Gekoelde Lunch: Bij TSO de Springplank is er de mogelijkheid om het lunchpakket van de kinderen gekoeld te bewaren tijdens de ochtend. Bij TSO de Springplank komen maximaal 50 kinderen per dag, dus dit is een relatief kleine TSO in vergelijking tot andere TSO`s. Hierdoor is zoiets goed te organiseren. Een koelkast is voldoende voor alle lunches en het uitdelen van de lunch gaat relatief snel. Deze koelkast staat in de ruimte van NSO de Zevensprong, daar waar de kinderen uiteindelijk ook eten. De TSO wil hiermee een bijdrage leveren aan een goede en gezonde lunch voor de kinderen die gebruikmaken van de TSO. Het signaal wat wordt afgegeven aan ouders is het belang van een goede en vooral gezonde voeding, die aan bepaalde kwaliteitsnormen voldoet. Ouders kunnen nu kiezen uit een breder assortiment aan lunchproducten die buiten de koeling al gauw zouden bederven (denk aan zuivel en vleeswaren). Het is noodzakelijk dat de naam van het kind op de trommel en de beker/ het pakje drinken staat, om te zorgen dat iedereen om 12.00u netjes zijn lunch krijgt. Ook moeten ouders de lunch gescheiden van het 10-uurtje meegeven, anders eten kinderen alles al om 10 uur op en hebben ze niks meer tegen de tijd dat ze bij de TSO aan tafel gaan. Ook de rol van de leerkracht speelt een doorslaggevende rol, want in hun drukke agenda is het soms moeilijk om tijd vrij te maken om hier extra aandacht aan te besteden. De gekoelde lunch is een extra service van Vlietkinderen die bij TSO de Springplank prima werkt, we krijgen van veel ouders positieve signalen. Ook al blijft de kleffe boterham met lauwe limonade bij veel kinderen toch favoriet, ouders kunnen nu makkelijker kiezen voor gezonde groeten en fruit en een gevarieerd scala aan versproducten, kortom een lunch die past binnen het gezonde en verantwoorde voedingsbeleid van Vlietkinderen.

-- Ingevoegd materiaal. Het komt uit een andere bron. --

-- ==== Sys2Proof/Laws/Reaction.lean ====
section
/-!
SUPPORT. What a reaction to a received byte can do (the tables R189, R211 and R254), one definition of the tables at a time: what
it keeps, the counters, the select latch at the end of an operation, and the Session.
-/

namespace Sys2Proof.Machine

/-- What every part of a step keeps: the parameters (R43), the canonical form of host memory, and the accounting of the ghosts
(R41, R42). -/
structure Kept (s t : State) : Prop where
  cfg : t.cfg = s.cfg
  mem : s.mem.wf → t.mem.wf
  account : ∃ evs, t.trace = s.trace ++ evs ∧ t.xcount = s.xcount + xferCount evs

theorem Kept.trans {s t u : State} (h : Kept s t) (k : Kept t u) : Kept s u := by
  obtain ⟨a, a1, a2⟩ := h.account
  obtain ⟨b, b1, b2⟩ := k.account
  exact ⟨k.cfg.trans h.cfg, fun w => k.mem (h.mem w), a ++ b, by rw [b1, a1, List.append_assoc], by
    rw [b2, a2, xferCount_append, Nat.add_assoc]⟩

/-- Nothing on the bus, host memory as it was. -/
theorem Kept.same {s t : State} (c : t.cfg = s.cfg) (m : t.mem = s.mem) (e : t.trace = s.trace) (x : t.xcount = s.xcount) :
    Kept s t :=
  ⟨c, fun w => by rw [m]; exact w, [], by simp [e], by simp [x]⟩

/-- The bus events `evs`, host memory as it was. -/
theorem Kept.emits {s t : State} {evs : List Event} (c : t.cfg = s.cfg) (m : t.mem = s.mem) (e : Emitted s t evs) : Kept s t :=
  ⟨c, fun w => by rw [m]; exact w, evs, e.trace, e.count⟩

theorem kept_select (s : State) : Kept s (select s) := .emits rfl rfl (select_emits s)

theorem kept_deselect (s : State) : Kept s (deselect s) := .emits rfl rfl (deselect_emits s)

theorem kept_sleep (s : State) : Kept s (sleep s) := .emits rfl rfl (sleep_emits s)

theorem kept_value (v : Delivered) (s : State) : Kept s (deliverValue v s) := .same rfl rfl rfl rfl

theorem kept_ok (v : Delivered) (s : State) : Kept s (deliverOk v s).2 := .same rfl rfl rfl rfl

theorem kept_raise (c : Bool) (e : Result) (s : State) : Kept s (raiseError c e s).2 := by
  cases c
  · cases e <;> exact .same rfl rfl rfl rfl
  · refine (kept_deselect s).trans ?_
    cases e <;> exact .same rfl rfl rfl rfl

theorem kept_issue (o : U6) (a : U32) (s : State) : Kept s (issue o a s) :=
  (kept_select s).trans (.same rfl rfl rfl rfl)

theorem kept_draw (s : State) : Kept s (draw s).2 := by unfold draw; split <;> exact .same rfl rfl rfl rfl

theorem kept_transfer (o i : Byte) (s : State) : Kept s (transfer o i s) :=
  ⟨rfl, id, [.xfer s.sel o i], rfl, rfl⟩

/-! Reactions. -/

theorem kept_failInit (v : Bool) (st : InitStep) (r : Byte) (s : State) : Kept s (failInit v st r s) := by
  unfold failInit
  dsimp only
  split
  · exact (kept_raise _ _ _).trans (kept_raise _ _ _)
  · exact kept_raise _ _ _

theorem kept_afterIfCond (v : Bool) (r : Byte) (s : State) : Kept s (afterIfCond v r s) := by
  unfold afterIfCond
  refine (kept_deselect s).trans ?_
  dsimp only
  split
  · exact kept_failInit _ _ _ _
  · exact Kept.trans (t := nextAttempt { deselect s with fsm := .applicationInit, retrycnt := 0 }) (.same rfl rfl rfl rfl) (kept_issue _ _ _)

theorem kept_afterInit (v : Bool) (r : Byte) (s : State) : Kept s (afterInitResponse v r s) := by
  unfold afterInitResponse
  split
  · refine (kept_deselect s).trans ?_
    split
    · exact Kept.trans (t := { deselect s with fsm := .checkInterfaceCondition }) (.same rfl rfl rfl rfl) (kept_issue _ _ _)
    · exact kept_failInit _ _ _ _
  · split
    · exact .same rfl rfl rfl rfl
    · exact kept_afterIfCond _ _ _
  · refine (kept_deselect s).trans ?_
    split
    · exact Kept.trans (t := noteAppCmd false (deselect s)) (.same rfl rfl rfl rfl) (kept_issue _ _ _)
    · unfold afterAttempt
      dsimp only
      split
      · refine (kept_sleep _).trans ?_
        split
        · exact Kept.trans (t := nextAttempt (sleep (deselect s))) (.same rfl rfl rfl rfl) (kept_issue _ _ _)
        · exact kept_failInit _ _ _ _
      · exact Kept.trans (t := { deselect s with fsm := .setBlockLength }) (.same rfl rfl rfl rfl) (kept_issue _ _ _)
  · refine (kept_deselect s).trans ?_
    split
    · exact .same rfl rfl rfl rfl
    · exact kept_failInit _ _ _ _
  all_goals exact .same rfl rfl rfl rfl

theorem kept_endSector (s : State) : Kept s (endSector s) := by
  unfold endSector
  split
  · split
    · exact Kept.trans (t := attachBuffer _ (atSector (s.sectno + 1) s)) (.same rfl rfl rfl rfl) (kept_issue _ _ _)
    · exact kept_ok _ _
  · exact kept_ok _ _
  all_goals exact .same rfl rfl rfl rfl

theorem kept_afterSectorResponse (w : Bool) (r : Byte) (s : State) : Kept s (afterSectorResponse w r s) := by
  unfold afterSectorResponse
  split
  · split <;> exact .same rfl rfl rfl rfl
  · exact kept_raise _ _ _

theorem kept_afterResponse (r : Byte) (s : State) : Kept s (afterResponse r s) := by
  unfold afterResponse
  split
  · split
    · exact (kept_deselect s).trans (kept_value _ _)
    · exact kept_value _ _
  · split
    · exact .same rfl rfl rfl rfl
    · exact (kept_deselect s).trans (kept_value _ _)
  · exact kept_afterInit _ _ _
  · exact kept_afterSectorResponse _ _ _
  · exact kept_afterSectorResponse _ _ _
  all_goals exact .same rfl rfl rfl rfl

theorem kept_afterDrain (s : State) : Kept s (afterDrain s) := by
  unfold afterDrain
  split
  · exact (kept_deselect s).trans (kept_value _ _)
  · exact kept_afterIfCond _ _ _
  all_goals exact .same rfl rfl rfl rfl

theorem kept_react (b : Byte) (s : State) : Kept s (react b s) := by
  unfold react
  split
  · exact .same rfl rfl rfl rfl
  · dsimp only
    split
    · exact .same rfl rfl rfl rfl
    · exact Kept.trans (t := { s with loopidx := s.loopidx + 1, fsm := .goIdle }) (.same rfl rfl rfl rfl) (kept_issue _ _ _)
  · dsimp only
    split <;> exact .same rfl rfl rfl rfl
  · dsimp only
    split
    · split <;> exact .same rfl rfl rfl rfl
    · refine Kept.trans (t := { s with pollcnt := s.pollcnt + 1, r1 := b }) (.same rfl rfl rfl rfl) ?_
      split
      · exact kept_afterResponse _ _
      · exact .same rfl rfl rfl rfl
  · dsimp only
    refine Kept.trans (t := { s with r7tail := tailWith s.r7tail s.loopidx b, loopidx := s.loopidx + 1 }) (.same rfl rfl rfl rfl) ?_
    split
    · exact .same rfl rfl rfl rfl
    · exact kept_afterDrain _
  · dsimp only
    refine Kept.trans (t := { s with pollcnt := s.pollcnt + 1, tok := b }) (.same rfl rfl rfl rfl) ?_
    split
    · exact .same rfl rfl rfl rfl
    split
    · exact .same rfl rfl rfl rfl
    · exact kept_raise _ _ _
  · dsimp only
    split <;> exact ⟨rfl, fun m => memWrite_wf m _ b, [], by simp [bufWrite, startLoop], by simp [bufWrite, startLoop]⟩
  · dsimp only
    refine Kept.trans (t := { s with loopidx := s.loopidx + 1 }) (.same rfl rfl rfl rfl) ?_
    split
    · exact .same rfl rfl rfl rfl
    · exact (kept_deselect _).trans (kept_endSector _)
  · exact .same rfl rfl rfl rfl
  · dsimp only
    split <;> exact .same rfl rfl rfl rfl
  · dsimp only
    split <;> exact .same rfl rfl rfl rfl
  · dsimp only
    refine Kept.trans (t := { s with dresp := b }) (.same rfl rfl rfl rfl) ?_
    split
    · exact .same rfl rfl rfl rfl
    · exact kept_raise _ _ _
  · dsimp only
    refine Kept.trans (t := { s with pollcnt := s.pollcnt + 1, busyb := b }) (.same rfl rfl rfl rfl) ?_
    split
    · exact (kept_deselect _).trans (kept_endSector _)
    split
    · exact .same rfl rfl rfl rfl
    · exact kept_raise _ _ _

theorem kept_advance (b : Byte) (s : State) : Kept s (advance b s) := by
  unfold advance
  split
  · exact .same rfl rfl rfl rfl
  · exact (kept_transfer _ _ _).trans (kept_react _ _)

theorem kept_crank (s : State) : Kept s (crank s) := by
  unfold crank
  split
  · exact .same rfl rfl rfl rfl
  · exact (kept_draw s).trans (kept_advance _ _)

/-! The counters. -/

/-- The bounds that do not depend on the phase. -/
structure Bounded (s : State) : Prop where
  framei : s.framei ≤ Config.frameLen
  byteidx : s.byteidx ≤ Config.blockSize
  retrycnt : s.retrycnt ≤ Config.acmd41Bound

theorem LoopsInRange.bounded {s : State} (h : s.LoopsInRange) : Bounded s := ⟨h.framei, h.byteidx, h.retrycnt⟩

/-- In a phase that counts neither frame nor payload bytes the bounds are all. -/
theorem Bounded.counters {s : State} (h : Bounded s) (a : s.phase ≠ .frame) (b : s.phase ≠ .rdPayload) (c : s.phase ≠ .wrPayload) :
    s.LoopsInRange :=
  ⟨h.framei, fun e => absurd e a, h.byteidx, fun e => e.elim (absurd · b) (absurd · c), h.retrycnt⟩

theorem counters_issue {s : State} (h : Bounded s) (o : U6) (a : U32) : (issue o a s).LoopsInRange :=
  ⟨Nat.zero_le _, fun _ => by show 0 < Config.frameLen; decide, h.byteidx, fun e => (by rcases e with e | e <;> cases e), h.retrycnt⟩

theorem counters_value {s : State} (h : Bounded s) (v : Delivered) : (deliverValue v s).LoopsInRange :=
  Bounded.counters (s := deliverValue v s) ⟨h.framei, h.byteidx, h.retrycnt⟩ (by simp [deliverValue]) (by simp [deliverValue]) (by simp [deliverValue])

theorem counters_ok {s : State} (h : Bounded s) (v : Delivered) : (deliverOk v s).2.LoopsInRange :=
  Bounded.counters (s := (deliverOk v s).2) ⟨h.framei, h.byteidx, h.retrycnt⟩ (by simp [deliverOk, deliverValue]) (by simp [deliverOk, deliverValue]) (by simp [deliverOk, deliverValue])

theorem bounded_raise {s : State} (h : Bounded s) (c : Bool) (e : Result) : Bounded (raiseError c e s).2 := by
  cases c <;> cases e <;> exact ⟨h.framei, h.byteidx, h.retrycnt⟩

theorem counters_raise {s : State} (h : Bounded s) (c : Bool) (e : Result) : (raiseError c e s).2.LoopsInRange :=
  (bounded_raise h c e).counters (by simp) (by simp) (by simp)

theorem counters_failInit {s : State} (h : Bounded s) (v : Bool) (st : InitStep) (r : Byte) : (failInit v st r s).LoopsInRange := by
  unfold failInit
  dsimp only
  split
  · exact counters_raise (bounded_raise h _ _) _ _
  · exact counters_raise h _ _

theorem counters_afterIfCond {s : State} (h : Bounded s) (v : Bool) (r : Byte) : (afterIfCond v r s).LoopsInRange := by
  unfold afterIfCond
  dsimp only
  split
  · exact counters_failInit (s := deselect s) ⟨h.framei, h.byteidx, h.retrycnt⟩ _ _ _
  · exact counters_issue (s := nextAttempt { deselect s with fsm := .applicationInit, retrycnt := 0 }) ⟨h.framei, h.byteidx, by show 0 + 1 ≤ Config.acmd41Bound; decide⟩ _ _

theorem counters_afterInit {s : State} (h : Bounded s) (c : s.LoopsInRange) (v : Bool) (r : Byte) : (afterInitResponse v r s).LoopsInRange := by
  have d : Bounded (deselect s) := ⟨h.framei, h.byteidx, h.retrycnt⟩
  unfold afterInitResponse
  split
  · split
    · exact counters_issue (s := { deselect s with fsm := .checkInterfaceCondition }) ⟨h.framei, h.byteidx, h.retrycnt⟩ _ _
    · exact counters_failInit d _ _ _
  · split
    · exact Bounded.counters (s := { startLoop s with phase := .r7Drain }) ⟨h.framei, h.byteidx, h.retrycnt⟩ (by simp) (by simp) (by simp)
    · exact counters_afterIfCond h _ _
  · split
    · exact counters_issue (s := noteAppCmd false (deselect s)) ⟨h.framei, h.byteidx, h.retrycnt⟩ _ _
    · unfold afterAttempt
      dsimp only
      split
      · split
        · rename_i hl
          exact counters_issue (s := nextAttempt (sleep (deselect s))) ⟨h.framei, h.byteidx, hl⟩ _ _
        · exact counters_failInit (s := sleep (deselect s)) ⟨h.framei, h.byteidx, h.retrycnt⟩ _ _ _
      · exact counters_issue (s := { deselect s with fsm := .setBlockLength }) ⟨h.framei, h.byteidx, h.retrycnt⟩ _ _
  · split
    · exact counters_ok (s := fixCapacity (deselect s)) ⟨h.framei, h.byteidx, h.retrycnt⟩ _
    · exact counters_failInit d _ _ _
  all_goals exact c

theorem counters_endSector {s : State} (h : Bounded s) (c : s.LoopsInRange) : (endSector s).LoopsInRange := by
  unfold endSector
  split
  · split
    · exact counters_issue (s := attachBuffer _ (atSector (s.sectno + 1) s)) ⟨h.framei, h.byteidx, h.retrycnt⟩ _ _
    · exact counters_ok h _
  · exact counters_ok h _
  all_goals exact c

theorem counters_afterSectorResponse {s : State} (h : Bounded s) (w : Bool) (r : Byte) : (afterSectorResponse w r s).LoopsInRange := by
  unfold afterSectorResponse
  split
  · split
    · exact Bounded.counters (s := { s with phase := .wrToken }) ⟨h.framei, h.byteidx, h.retrycnt⟩ (by simp) (by simp) (by simp)
    · exact Bounded.counters (s := { s with pollcnt := 0, phase := .tokenPoll }) ⟨h.framei, h.byteidx, h.retrycnt⟩ (by simp) (by simp) (by simp)
  · exact counters_raise h _ _

theorem counters_afterResponse {s : State} (h : Bounded s) (c : s.LoopsInRange) (r : Byte) : (afterResponse r s).LoopsInRange := by
  have d : Bounded (deselect s) := ⟨h.framei, h.byteidx, h.retrycnt⟩
  unfold afterResponse
  split
  · split
    · exact counters_value d _
    · exact counters_value h _
  · split
    · exact Bounded.counters (s := { startLoop s with phase := .r7Drain }) ⟨h.framei, h.byteidx, h.retrycnt⟩ (by simp) (by simp) (by simp)
    · exact counters_value d _
  · exact counters_afterInit h c _ _
  · exact counters_afterSectorResponse h _ _
  · exact counters_afterSectorResponse h _ _
  all_goals exact c

theorem counters_afterDrain {s : State} (h : Bounded s) (c : s.LoopsInRange) : (afterDrain s).LoopsInRange := by
  unfold afterDrain
  split
  · exact counters_value (s := deselect s) ⟨h.framei, h.byteidx, h.retrycnt⟩ _
  · exact counters_afterIfCond h _ _
  all_goals exact c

Regels en afspraken: De Springplank heeft gedragsregels opgesteld voor de TSO. Deze zijn in te zien op de locatie. Basisregel voor gedrag zijn: JE MAG ELKAAR NIET STOREN DOOR JE GEDRAG HOUDING OF TAALGEBRUIK EN VOOR GROOT EN KLEIN ZULLEN WE AARDIG ZIJN Ook heeft de Springplank pleinregels opgesteld voor het kleuterplein en voor de bovenbouw. Handhaving
1. Regels uitleggen We leggen aan het begin van het jaar duidelijk de regels uit. Er wordt ook uitgelegd wat er gebeurt als de kinderen zich niet aan de regels houden (zie beleid Oeps-blad)
2. Waarschuwen
Als TSO-kinderen zich niet aan de regels houden, waarschuwt de TSO-medewerker maximaal 3x per middagpauze.
3. Bijsturen
Dit kan door middel van praten met het kind/de kinderen, even apart zetten op een stoel of buiten op een bankje. Als het echt niet goed gaat wordt een kind apart gezet of in een andere groep gezet. Bijvoorbeeld een kleuter naar een veel hogere groep en vice versa.
4. Sancties
Als een kind herhaaldelijk de regels overtreedt ontvangt het een zogenaamd Oeps-blad.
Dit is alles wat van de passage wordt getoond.